6 + missing side > 9

missing side > 3

Also

6 + 9 > missing side

15 > missing side

So

3 < missing side < 15

So....A, B , C and F are possible answers

CPhill Mar 11, 2019

#3**+1 **

There is a specific theorem thats could help, its called the triangle inequality therom. So you cannot have the third side of your triangle must be greater than the difference of the two other sides. And also smaller than the sum of the two sides so.

If you subtract 9 and 6 you get 3. So E.2 Is off the table. Since it is lower.

If you add 9 and 6 you get 15. So D.15 is off the table.
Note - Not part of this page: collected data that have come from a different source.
/-- Settles O20: the register written reads back and no other moves; and ENC, whose operands leave out `F[0]`, gets the
same answer of Encode after a WRF of it. -/
theorem wrfWritesOneField : Obligations.WrfWritesOneField := by
  intro s idx imm
  refine ⟨fun hidx => ?_, fun hidx => ?_, fun t u v hwrf henct hencs => ?_⟩
  · have hfield k := State.setField_field s idx.toNat k imm hidx
    refine ⟨everyInstructionDecodesBack (.wrf idx imm) (fieldIndexOk_iff.2 hidx), _, exec_wrf_inside hidx,
      (hfield _).trans (if_pos rfl), fun k _ hk => (hfield k).trans (if_neg hk), fun _ => rfl,
      rfl, rfl, rfl, rfl, rfl, ?_⟩
    simp
  · refine raisesIllegalOperation_commandWord (op := 1) (n := 1) rfl ?_
    rw [IllegalFields]
    omega
  · obtain rfl := Host.Outcome.next.inj (exec_wrf_zero.symm.trans hwrf)
    have hops : ((s.setField 0 imm).respond 0).operands = s.operands := s.setField_zero_operands imm
    exact exec_enc_congr hops rfl rfl rfl henct hencs

/-! ### The reads -/

/-- A DEC that raises no error delivers bytes (R29, R65). -/
theorem field_le_of_exec_dec (h : exec .dec s = .next t) (herr : statusErr t.status = 0) {k : Nat} (hk : k ≤ 14) :
    (t.field k).toNat ≤ 255 := by
  obtain rfl := eq_decResult h
  revert herr
  rcases s.decoding with (_ | c) | d <;> intro herr
  · exact absurd (decFailLength_statusErr.symm.trans herr) (by decide)
  · exact absurd ((decFailChecksum_statusErr c).symm.trans herr) (by decide)
  · have hfield : (decResult (.ok d) s).field k = zext16 (d.content.getD k 0) := decDone_field d hk
    rw [hfield, zext16_toNat]
    have := (d.content.getD k 0).isLt
    omega

/-- Settles O21: RDF is its response; the register holds what reset, a WRF or a successful DEC left in it. -/
theorem rdfReturnsTheField : Obligations.RdfReturnsTheField := by
  intro s idx
  refine ⟨fun hidx => ⟨everyInstructionDecodesBack (.rdf idx) (fieldIndexOk_iff.2 hidx), ?_⟩, fun imm h => ?_,
    fun hidx => ⟨resetStateValues.1 _ hidx, fun v t hwrf => ?_, fun t hdec herr => ?_⟩⟩
  · rw [exec_rdf_inside hidx, State.respond_eq]
  · exact raisesIllegalOperation_read (op := 2) (.inl ⟨rfl, rfl⟩) h
  · obtain rfl := Host.Outcome.next.inj ((exec_wrf_inside hidx).symm.trans hwrf)
    exact (State.setField_field s _ _ _ hidx).trans (if_pos rfl)
  · exact field_le_of_exec_dec hdec herr hidx

/-- Settles O23: RDB is its response, the byte zero-extended. -/
theorem rdbReturnsTheByte : Obligations.RdbReturnsTheByte := by
  intro s idx
  refine ⟨fun hidx => ⟨everyInstructionDecodesBack (.rdb idx) (bufferOffsetOk_iff.2 hidx), ?_⟩,
    fun imm h => ?_⟩
  · rw [exec_rdb_inside hidx, State.respond_zext16_eq]
  · exact raisesIllegalOperation_read (op := 4) (.inr (.inl ⟨rfl, rfl⟩)) h

/-- Settles O25: RDSR is its response, the register of that number, two of the four zero-extended. -/
theorem rdsrReturnsTheRegister : Obligations.RdsrReturnsTheRegister := by
  refine ⟨fun s => ⟨?_, ?_, ?_, ?_⟩, fun idx => ⟨fun hidx => ?_, fun imm h => ?_⟩, rfl, rfl⟩
  · exact (exec_rdsr_inside (by decide)).trans (congrArg _ (s.respond_eq s.ctrl))
  · exact (exec_rdsr_inside (by decide)).trans (congrArg _ (s.respond_eq s.status))
  · exact (exec_rdsr_inside (by decide)).trans (congrArg _ (s.respond_zext16_eq s.csum))
  · exact (exec_rdsr_inside (by decide)).trans (congrArg _ (s.respond_zext16_eq s.blen))
  · exact everyInstructionDecodesBack (.rdsr idx) (sysRegOk_iff.2 hidx)
  · exact raisesIllegalOperation_read (op := 8) (.inr (.inr ⟨rfl, rfl⟩)) h

/-! ### WRSR -/

/-- Settles O26: number 0 is `CTRL`, of which a write keeps bit 0; every other number is illegal as a word (R54) and as
an operation. -/
theorem wrsrWritesStrictOnly : Obligations.WrsrWritesStrictOnly := by
  intro s idx v
  constructor
  · rintro rfl
    exact ⟨everyInstructionDecodesBack (.wrsr 0 v) rfl, _, exec_wrsr_zero, ctrlOfWrite_strict v, ctrlOfWrite_toNat v,
      (s.writeCtrl v).respond_zero_eq⟩
  · intro hidx
    have hnat : idx.toNat ≠ 0 := BitVec.toNat_ne_iff_ne.2 hidx
    constructor
    · refine raisesIllegalOperation_commandWord (op := 9) (n := 9) rfl ?_
      rw [IllegalFields]
      omega
    · rw [exec_wrsr_outside hnat, State.raiseIllegal_eq]

/-! ### PUSH -/

/-- What PUSH of `b` leaves of `s` (R70). -/
def pushed (b : Byte) (s : State) : State := (pushCount (pushStore b s)).respond 0

theorem exec_push (b : Byte) (s : State) : exec (.push b) s = .next (pushed b s) := rfl

theorem pushed_wf (h : s.buf.wf = true) (b : Byte) : (pushed b s).buf.wf = true := by
  rw [pushed, State.respond_buf, pushCount_buf]
  exact pushStore_wf h b

theorem pushed_byteAt (h : s.buf.wf = true) (b : Byte) (k : Nat) :
    (pushed b s).byteAt k = if s.blen.toNat ≤ 16 ∧ k = s.blen.toNat then b else s.byteAt k := by
  rw [← pushStore_byteAt h]
  exact State.byteAt_of_buf pushCount_buf k

theorem pushed_blen (b : Byte) (s : State) : (pushed b s).blen.toNat = min (s.blen.toNat + 1) 255 := by
  rw [pushed, State.respond_blen, pushCount_toNat, pushStore_blen]

@[simp] theorem pushed_f (b : Byte) (s : State) : (pushed b s).f = s.f := by simp [pushed]
@[simp] theorem pushed_csum (b : Byte) (s : State) : (pushed b s).csum = s.csum := by simp [pushed]
@[simp] theorem pushed_ctrl (b : Byte) (s : State) : (pushed b s).ctrl = s.ctrl := by simp [pushed]
@[simp] theorem pushed_status (b : Byte) (s : State) : (pushed b s).status = s.status := by simp [pushed]
@[simp] theorem pushed_inbox (b : Byte) (s : State) : (pushed b s).inbox = s.inbox := by simp [pushed]
@[simp] theorem pushed_outbox (b : Byte) (s : State) :
    (pushed b s).outbox = s.outbox ++ [.response 0x00000000#32] := by simp [pushed]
Since it is equal to or greater than the combination of 9 and 6.

So the answers you have left are A.10, B.7, C.4, F.12. Since they are in between the diference of (9-6) and the addition of (9+6).

Hope this helps ;P

EmeraldWonder Mar 11, 2019

#4**+1 **

Imagine the angle between the two sides to be 1^{o} - the 9" side would extend 3" past the 6" side. Since the answers are __rounded__, the third side could be 3"

Now consider that angle to be 179^{o} - the third side would be 9" plus 6" which is 15"

Mentally view the 9" side swinging in an arc from the 1^{o} position to the 179^{o} position. The third side can be any length between the extremes.

so the answers are between 3" and 15" - therefore 10, 7, 4, 15, and 12.

.

Guest Mar 11, 2019

edited by
Guest
Mar 11, 2019